I would recommend that you find a cock with a race record that demonstrates multiple good performances in distance races. It would not matter about strain, color, eyes or pedigree, as performance is the most important factor.


----------



## ssyyb2 (Sep 4, 2011)

I would look for a bird from someone in the husker hawkeye combine with a good race record


----------



## Rod Hultquist (Aug 23, 2009)

The Janssens appear to cross well with the Jan Ardens for distance racing. Another good cross for distance racing would be the Delbars.


----------



## Crazy Pete (Nov 13, 2008)

Ssyybfamloft said:


> I would look for a bird from someone in the husker hawkeye combine with a good race record


Jamie Gastineau Is from the Husker Hawkeye combine and posted on Ipigeon that he will be selling his breeders. He did very well in the 5 and 600 mile races.
Dave


----------



## jtronics (May 6, 2012)

ejb3810 said:


> I would recommend that you find a cock with a race record that demonstrates multiple good performances in distance races. It would not matter about strain, color, eyes or pedigree, as performance is the most important factor.

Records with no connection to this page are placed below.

/-! ### `readDefaultByte` -/

@[simp] theorem State.readDefaultByte_phase (s : State) : (s.readDefaultByte).phase = s.phase := rfl
@[simp] theorem State.readDefaultByte_cmdIndex (s : State) : (s.readDefaultByte).cmdIndex = s.cmdIndex := rfl
@[simp] theorem State.readDefaultByte_comm (s : State) : (s.readDefaultByte).comm = s.comm := rfl
@[simp] theorem State.readDefaultByte_res (s : State) : (s.readDefaultByte).res = s.res := rfl
@[simp] theorem State.readDefaultByte_xbuf (s : State) : (s.readDefaultByte).xbuf = s.xbuf := rfl
@[simp] theorem State.readDefaultByte_flags (s : State) : (s.readDefaultByte).flags = s.flags := rfl
@[simp] theorem State.readDefaultByte_p (s : State) : (s.readDefaultByte).p = s.p := rfl
@[simp] theorem State.readDefaultByte_times (s : State) : (s.readDefaultByte).times = s.times := rfl
@[simp] theorem State.readDefaultByte_counters (s : State) : (s.readDefaultByte).counters = s.counters := rfl
@[simp] theorem State.readDefaultByte_bank (s : State) : (s.readDefaultByte).bank = s.bank := rfl
@[simp] theorem State.readDefaultByte_lastReceived (s : State) : (s.readDefaultByte).lastReceived = s.lastReceived := rfl
@[simp] theorem State.readDefaultByte_seek (s : State) : (s.readDefaultByte).seek = s.seek := rfl
@[simp] theorem State.readDefaultByte_driveIndex (s : State) : (s.readDefaultByte).driveIndex = s.driveIndex := rfl
@[simp] theorem State.readDefaultByte_drives (s : State) : (s.readDefaultByte).drives = s.drives := rfl
@[simp] theorem State.readDefaultByte_policy (s : State) : (s.readDefaultByte).policy = s.policy := rfl
@[simp] theorem State.readDefaultByte_inbox (s : State) : (s.readDefaultByte).inbox = s.inbox := rfl

/-! ### `readMainStatus` -/

@[simp] theorem State.readMainStatus_phase (s : State) : (s.readMainStatus).phase = s.phase := rfl
@[simp] theorem State.readMainStatus_cmdIndex (s : State) : (s.readMainStatus).cmdIndex = s.cmdIndex := rfl
@[simp] theorem State.readMainStatus_comm (s : State) : (s.readMainStatus).comm = s.comm := rfl
@[simp] theorem State.readMainStatus_res (s : State) : (s.readMainStatus).res = s.res := rfl
@[simp] theorem State.readMainStatus_xbuf (s : State) : (s.readMainStatus).xbuf = s.xbuf := rfl
@[simp] theorem State.readMainStatus_flags (s : State) : (s.readMainStatus).flags = s.flags := rfl
@[simp] theorem State.readMainStatus_p (s : State) : (s.readMainStatus).p = s.p := rfl
@[simp] theorem State.readMainStatus_times (s : State) : (s.readMainStatus).times = s.times := rfl
@[simp] theorem State.readMainStatus_counters (s : State) : (s.readMainStatus).counters = s.counters := rfl
@[simp] theorem State.readMainStatus_lastReceived (s : State) : (s.readMainStatus).lastReceived = s.lastReceived := rfl
@[simp] theorem State.readMainStatus_lastToSend (s : State) : (s.readMainStatus).lastToSend = s.lastToSend := rfl
@[simp] theorem State.readMainStatus_seek (s : State) : (s.readMainStatus).seek = s.seek := rfl
@[simp] theorem State.readMainStatus_driveIndex (s : State) : (s.readMainStatus).driveIndex = s.driveIndex := rfl
@[simp] theorem State.readMainStatus_drives (s : State) : (s.readMainStatus).drives = s.drives := rfl
@[simp] theorem State.readMainStatus_policy (s : State) : (s.readMainStatus).policy = s.policy := rfl
@[simp] theorem State.readMainStatus_inbox (s : State) : (s.readMainStatus).inbox = s.inbox := rfl

/-! ### `tick` -/

@[simp] theorem State.tick_phase (s : State) : (s.tick).phase = s.phase := rfl
@[simp] theorem State.tick_cmdIndex (s : State) : (s.tick).cmdIndex = s.cmdIndex := rfl
@[simp] theorem State.tick_comm (s : State) : (s.tick).comm = s.comm := rfl
@[simp] theorem State.tick_res (s : State) : (s.tick).res = s.res := rfl
@[simp] theorem State.tick_xbuf (s : State) : (s.tick).xbuf = s.xbuf := rfl
@[simp] theorem State.tick_flags (s : State) : (s.tick).flags = s.flags := rfl
@[simp] theorem State.tick_p (s : State) : (s.tick).p = s.p := rfl
@[simp] theorem State.tick_times (s : State) : (s.tick).times = s.times := rfl
@[simp] theorem State.tick_bank (s : State) : (s.tick).bank = s.bank := rfl
@[simp] theorem State.tick_lastReceived (s : State) : (s.tick).lastReceived = s.lastReceived := rfl
@[simp] theorem State.tick_lastToSend (s : State) : (s.tick).lastToSend = s.lastToSend := rfl
@[simp] theorem State.tick_seek (s : State) : (s.tick).seek = s.seek := rfl
@[simp] theorem State.tick_driveIndex (s : State) : (s.tick).driveIndex = s.driveIndex := rfl
@[simp] theorem State.tick_drives (s : State) : (s.tick).drives = s.drives := rfl
@[simp] theorem State.tick_policy (s : State) : (s.tick).policy = s.policy := rfl
@[simp] theorem State.tick_dout (s : State) : (s.tick).dout = s.dout := rfl
@[simp] theorem State.tick_inbox (s : State) : (s.tick).inbox = s.inbox := rfl

/-! ### `beginCommand` -/

@[simp] theorem State.beginCommand_cmdIndex (s : State) : (s.beginCommand).cmdIndex = s.cmdIndex := rfl
@[simp] theorem State.beginCommand_flags (s : State) : (s.beginCommand).flags = s.flags := rfl
@[simp] theorem State.beginCommand_times (s : State) : (s.beginCommand).times = s.times := rfl
@[simp] theorem State.beginCommand_counters (s : State) : (s.beginCommand).counters = s.counters := rfl
@[simp] theorem State.beginCommand_bank (s : State) : (s.beginCommand).bank = s.bank := rfl
@[simp] theorem State.beginCommand_lastReceived (s : State) : (s.beginCommand).lastReceived = s.lastReceived := rfl
@[simp] theorem State.beginCommand_lastToSend (s : State) : (s.beginCommand).lastToSend = s.lastToSend := rfl
@[simp] theorem State.beginCommand_seek (s : State) : (s.beginCommand).seek = s.seek := rfl
@[simp] theorem State.beginCommand_driveIndex (s : State) : (s.beginCommand).driveIndex = s.driveIndex := rfl
@[simp] theorem State.beginCommand_drives (s : State) : (s.beginCommand).drives = s.drives := rfl
@[simp] theorem State.beginCommand_policy (s : State) : (s.beginCommand).policy = s.policy := rfl
@[simp] theorem State.beginCommand_dout (s : State) : (s.beginCommand).dout = s.dout := rfl
@[simp] theorem State.beginCommand_inbox (s : State) : (s.beginCommand).inbox = s.inbox := rfl

/-! ### `acceptCommandByte` -/

@[simp] theorem State.acceptCommandByte_times (s : State) (b : Byte) : (s.acceptCommandByte b).times = s.times := rfl
@[simp] theorem State.acceptCommandByte_counters (s : State) (b : Byte) : (s.acceptCommandByte b).counters = s.counters := rfl
@[simp] theorem State.acceptCommandByte_bank (s : State) (b : Byte) : (s.acceptCommandByte b).bank = s.bank := rfl
@[simp] theorem State.acceptCommandByte_lastToSend (s : State) (b : Byte) : (s.acceptCommandByte b).lastToSend = s.lastToSend := rfl
@[simp] theorem State.acceptCommandByte_seek (s : State) (b : Byte) : (s.acceptCommandByte b).seek = s.seek := rfl
@[simp] theorem State.acceptCommandByte_driveIndex (s : State) (b : Byte) : (s.acceptCommandByte b).driveIndex = s.driveIndex := rfl
@[simp] theorem State.acceptCommandByte_drives (s : State) (b : Byte) : (s.acceptCommandByte b).drives = s.drives := rfl
@[simp] theorem State.acceptCommandByte_policy (s : State) (b : Byte) : (s.acceptCommandByte b).policy = s.policy := rfl
@[simp] theorem State.acceptCommandByte_dout (s : State) (b : Byte) : (s.acceptCommandByte b).dout = s.dout := rfl
@[simp] theorem State.acceptCommandByte_inbox (s : State) (b : Byte) : (s.acceptCommandByte b).inbox = s.inbox := rfl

i agree, dont look by name.. look for bird with race record..


----------



## GaryWCo (Apr 19, 2011)

Sions are good long distance birds. Contact Mike Brown at Skylakesions,com or, Mark Kellems at Quarter K Racing. They are both winning with their Sion birds.


----------



## towernut (Feb 7, 2014)

I bought some sions from Mark Kellems


----------



## R-Tune (Oct 26, 2010)

for me it is hard to say. Get to know ur de klaks . To me name does matter some crosses are better within certain strain and even within that strain the name of the pigeon itself matters. Take for example my pigeons. they cross good to cbs janssens but only to a deflits and so are the van loons but only to a certain name vanloon!!! Its like a building block ( puzzle) in breeding good pigeons. I try to see if the piece fit.. if it dont fit i go onto another piece till it fits. When i find a piece that fits that gives me a clue for the next piece and what to look for that will fit. instead of beating around the bush.. Each time a find a piece that fits it gets easier and easier for me....
Winner or no winner it is how they fit and go together so i dont pay attention to winners as most people buy winners hoping to breed them winners as for me i do the opposite .. i look for non winners but birds from proven bloodline and bird that has bred dud for the previous owner but i know that in my loft it will breed me good babies chances of it is high as it is the piece i was looking for.. .If it was me i would try a sablon and see what it does.. hope this helps!!!


----------



## First To Hatch (Jul 19, 2009)

I know you have White Bandits, I have had luck crossing them with Devriendts and so has my mentor.


----------



## blongboy (Nov 10, 2009)

Devriendts..best way to go


----------



## FT33 (Jan 27, 2005)

Hok M Reijnen pigeons have done well for me.


----------